Рисунок 1. Фотообесцвечивание и фототоксичность был остановлен замен с аскорбата в буфере Рингера и встраивания подвергается ухо в 100 мкл объем этого раствора. (A) Ткань окрашивали с первым биотинилированного антитела против коллагена IV, компонента базальной мембраны. Окрашивание позже обнаружен со стрептавидин-647 (красный), а затем постоянно изображается в течение 300 секунд в любом буфере нормального Рингера (верхняя панель) или аскорбиновая кислота-Рингера (нижней панели) в. Обратите внимание, что 300 секунд постоянная времени изображения соответствует 10 часов визуализации, когда картины собраны в течение 500 мс каждую минуту (обычные настройки визуализации). Самая яркая 25% пизначения интенсивности XEL зеленые цвета. (B) Количественный анализ иммунофлюоресценции распада (50% в сравнению Рингера 0% в аскорбат-Рингера). Значения были нормализованы к начальной флуоресценции. Изображения, полученные с иммунофлюоресценции стереомикроскопом. Бар Масштаб в А, 100 мкм. Пожалуйста, нажмите здесь, чтобы посмотреть увеличенную версию этой фигуры.

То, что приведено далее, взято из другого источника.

/-! ### Tables and the commit (chapter 8) -/

/-- R142 and R143: TABLE_WRITE is MALFORMED when its table, data count or extent is wrong, BUSY while a commit is pending,
LOCKED for a guarded Channel Map, and otherwise puts its bytes into the shadow image, sets the written mark and changes no
other byte of any image; TABLE_READ answers the bytes of the image asked for, 0 past its end and for an invalid active
image, and is MALFORMED for any other bank, table or length. -/
def Obligations.ShadowTablesAreWrittenAndRead : Prop :=
  ∀ (tag : Byte) (ps : List Byte) (s : State), TablesSized s →
    (Ready (.tableWrite tag ps) s →
      let num := (ps.getD 0 0).toNat
      let off := (ps.getD 1 0).toNat
      let data := ps.drop 2
      (ps.length < 2 ∨ 4 ≤ num ∨ data = [] ∨ 128 < data.length ∨ (∀ t, Table.ofNumber num = some t → t.size < off + data.length) →
        exec (.tableWrite tag ps) s = .next (answered tag 0x10 .malformed [] s)) ∧
      ∀ t, Table.ofNumber num = some t → 1 ≤ data.length → data.length ≤ 128 → off + data.length ≤ t.size →
        (s.tables.commit ≠ .none → exec (.tableWrite tag ps) s = .next (answered tag 0x10 .busy [] s)) ∧
        (s.tables.commit = .none → t = .chan → s.tables.guard ≠ none →
          exec (.tableWrite tag ps) s = .next (answered tag 0x10 .locked [] s)) ∧
        (s.tables.commit = .none → t ≠ .chan ∨ s.tables.guard = none →
          ∃ (img : List Byte) (shadow : PerTable (List Byte)) (written : PerTable Bool),
            exec (.tableWrite tag ps) s = .next (answered tag 0x10 .done []
              { s with tables := { s.tables with shadow := shadow, written := written } }) ∧
            (∀ u, shadow.get u = if u = t then img else s.tables.shadow.get u) ∧
            (∀ u, written.get u = if u = t then true else s.tables.written.get u) ∧
            img.length = t.size ∧
            ∀ i, i < t.size →
              img.getD i 0 = if off ≤ i ∧ i < off + data.length then data.getD (i - off) 0
                else (s.tables.shadow.get t).getD i 0)) ∧
    (Ready (.tableRead tag ps) s →
      (ps.length ≠ 4 ∨ 2 ≤ (ps.getD 0 0).toNat ∨ 4 ≤ (ps.getD 1 0).toNat ∨ 128 < (ps.getD 3 0).toNat →
        exec (.tableRead tag ps) s = .next (answered tag 0x11 .malformed [] s)) ∧
      ∀ bank num off len t, ps = [bank, num, off, len] → bank.toNat ≤ 1 → Table.ofNumber num.toNat = some t →
        len.toNat ≤ 128 →
        ∃ data, exec (.tableRead tag ps) s = .next (answered tag 0x11 .done data s) ∧ data.length = len.toNat ∧
          ∀ i, i < len.toNat → data.getD i 0 =
            if off.toNat + i < t.size then
              if bank = 1 then (s.tables.shadow.get t).getD (off.toNat + i) 0
              else if s.tables.valid.get t = true then (s.tables.active.get t).getD (off.toNat + i) 0 else 0
            else 0)

/-- Clamping brings every field of four full images into its range: a field outside takes the nearer end or its stated
value, each in the order of the rules against the fields clamped before it; every other byte and bit stays, and each field
that changed is counted once, at most 75. Images that are in range already stay as they are, with a count of 0 (R145 to
R147, R183, R185). -/
def Obligations.ClampingBringsEveryFieldIntoRange : Prop :=
  ∀ t : PerTable (List Byte), ImagesSized t →
    let u := (clampAll t).1
    let m := readChannelMap t.chan
    let within := fun (lo hi v : Nat) => if v < lo then lo else if hi < v then hi else v
    let orElse := fun (lo hi other v : Nat) => if v < lo ∨ hi < v then other else v
    let clipped := fun (x : StreamCfg) => { x with clip := within 1 8388607 x.clip }
    readChannelMap u.chan =
      { m with
        rate := orElse 0 6 3 m.rate
        stall := within 100 10000 m.stall
        bridge := orElse 0 16 16 m.bridge
        streams := ⟨clipped m.streams.z, clipped m.streams.n, clipped m.streams.e⟩ } ∧
    (∀ b, readBand u.band b =
      { readBand t.band b with
        vShift := orElse 0 30 30 (readBand t.band b).vShift
        hShift := orElse 0 30 30 (readBand t.band b).hShift }) ∧
    (∀ d,
      let p := readProfile t.prof d
      let ks := within 1 8 p.ks
      let kl := within (ks + 1) 15 p.kl
      let thrOn := within 17 1023 p.thrOn
      readProfile u.prof d =
        { ks := ks, kl := kl, thrOn := thrOn, thrOff := within 16 (thrOn - 1) p.thrOff
          floor := orElse 1 16777215 1 p.floor, onsetFactor := within 16 1023 p.onsetFactor
          depth := within 1 127 p.depth, warmUp := orElse (2 ^ kl) 65535 (2 ^ kl) p.warmUp
          maxOn := orElse 1 65535 1 p.maxOn }) ∧
    (
      let r := readRules t.rules
      let fmWindow := within 4 64 r.fmWindow
      let sMin := orElse 1 65535 1 r.sMin
      let sMax := orElse sMin 65535 sMin r.sMax
      readRules u.rules =
        { fmWindow := fmWindow, fmFactor := within 16 1023 r.fmFactor, pRatio := within 16 1023 r.pRatio
          sRatio := within 16 1023 r.sRatio, sMin := sMin, sMax := sMax, merge := r.merge
          codaHold := orElse 1 65535 1 r.codaHold, maxEvent := within (sMax + fmWindow) 1000000 r.maxEvent
          watermark := within 8 32 r.watermark }) ∧
    (∀ i, i ∈ [4, 5, 6, 10, 11, 15, 16] ∨ 20 ≤ i → u.chan.getD i 0 = t.chan.getD i 0) ∧
    (∀ (b : Band) (k : Nat), 5 ≤ k →
      (u.band.getD (bandOffset b + 1) 0).getLsbD k = (t.band.getD (bandOffset b + 1) 0).getLsbD k) ∧
    (∀ (d : Det) (i : Nat), 16 ≤ i → i < 24 → u.prof.getD (profOffset d + i) 0 = t.prof.getD (profOffset d + i) 0) ∧
    (∀ i, 19 ≤ i → u.rules.getD i 0 = t.rules.getD i 0) ∧
    (clampAll t).2 = (((clampedFields t).zip (clampedFields u)).filter (fun x => decide (x.1 ≠ x.2))).length ∧
    InRange u ∧ ImagesSized u ∧ (clampAll t).2 ≤ 75 ∧ (InRange t → clampAll t = (t, 0)) ∧
    duplicateIds u.chan = duplicateIds t.chan

/-- TABLES_COMMIT: MALFORMED, BUSY, UNWRITTEN and DUPLICATE_ID in this order; else the shadow is clamped and the reply
gives the clamp count, the dirty set and the outcome. With neither the Band Table nor the Channel Map dirty the swap is
taken at once or at the next boundary; else at once while DISARMED or at a quiet point, and otherwise it waits for one as
long as the limit, or with a limit of 0 is forced (R144, R145, R148, R151, R153, R154). -/
def Obligations.CommitIsCheckedClampedAndStarted : Prop :=
  ∀ (tag hi lo : Byte) (s : State), Ready (.tablesCommit tag [hi, lo]) s →
    let limit := hi.toNat * 256 + lo.toNat
    let run := exec (.tablesCommit tag [hi, lo]) s
    let u := ({ s with tables := { s.tables with shadow := (clampAll s.tables.shadow).1 } } : State).latchIf
      (decide ((clampAll s.tables.shadow).2 ≠ 0)) .clamped
    let dirty := fun (t : Table) => s.tables.valid.get t = false ∨ u.tables.shadow.get t ≠ s.tables.active.get t
    let reply := fun (outcome : Byte) (v : State) =>
      ∃ marks : Byte, (∀ t n, Table.ofNumber n = some t → (marks.getLsbD n = true ↔ dirty t)) ∧ marks.toNat < 16 ∧
        run = .next (answered tag 0x12 .done [BitVec.ofNat 8 (clampAll s.tables.shadow).2, marks, outcome] v)
    let wait := fun (c : CommitState) => ({ u with tables := { u.tables with commit := c } } : State)
    let allWritten := s.tables.written = ⟨true, true, true, true⟩
    (600 < limit → run = .next (answered tag 0x12 .malformed [] s)) ∧
    (limit ≤ 600 → s.tables.commit ≠ .none → run = .next (answered tag 0x12 .busy [] s)) ∧
    (limit ≤ 600 → s.tables.commit = .none → ¬ allWritten → run = .next (answered tag 0x12 .unwritten [] s)) ∧
    (limit ≤ 600 → s.tables.commit = .none → allWritten → duplicateIds s.tables.shadow.chan = true →
      run = .next (answered tag 0x12 .duplicateId [] s)) ∧
    (limit ≤ 600 → s.tables.commit = .none → allWritten → duplicateIds s.tables.shadow.chan = false →
      (¬ dirty .band → ¬ dirty .chan →
        (s.inProgress = 0 → reply 0 (swapPlain u)) ∧ (s.inProgress ≠ 0 → reply 0 (wait .nextBoundary))) ∧
      (dirty .band ∨ dirty .chan →
        (s.tables.picker = .disarmed ∨ ((∀ i, s.ctx i = none) ∧ s.inProgress = 0) → reply 1 (swapWithReset u)) ∧
        (s.tables.picker = .running → (∃ i, s.ctx i ≠ none) ∨ s.inProgress ≠ 0 →
          (1 ≤ limit → reply 2 (wait (.quietWait (limit * 1000) 0))) ∧
          (limit = 0 → s.inProgress = 0 → reply 2 (forcedSwap u)) ∧
          (limit = 0 → s.inProgress ≠ 0 → reply 2 (wait (.forceDue s.engine.notices.length))))))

Исследуя взаимодействие между метастатических клеток опухоли и опухоли стромы важно понять процесс миграции клеток опухоли и опухоли иммунитета. Это потому, что опухоль-ассоциированных стромы составляет до 90% от массы опухоли и активно регулирует рост опухоли и метастазирования 21. Тем не менее, механистический понимание, как миграция матричные диски опухолевых клеток к любой лимфатической или кровеносных сосудов не хватает 22. Это частично обусловлено тем, что им прижизненнойстарение матричных протеинов ограничивается визуализации созрели волокон фибриллярных коллагенов использованием генерации второй гармоники в двухфотонного микроскопии 23. Таким образом, мы адаптировали наш метод для визуализации ткани микросреды в том числе кровеносных и лимфатических сосудов, перицитами, нервов, мышц и адипоциты чтобы включить в него прямой визуализации компонентов внеклеточного матрикса. Многие структуры можно выделить на основе их морфологии после иммуноокрашивания для подвальных компонентов мембранных таких как коллаген IV или перлекана (рис. 2а), впрочем, прямого окрашивания для конкретных маркеров клеточной поверхности, например Lyve1 (рис. 2В и С) и podoplanin (рис. . 2C), в дальнейшем позволяет различать начальные, капиллярных лимфатических (Lyve1 +) от лимфатических коллекторов (Lyve1 -). Окрашивание для матрицы с привязкой CCL21 в коже показало, залежи этого хемокином на базальной мембраны лимфатических коллекторов язьntified с окрашиванием для перлекана, в гепаран протеогликан сульфата (рис. 2D).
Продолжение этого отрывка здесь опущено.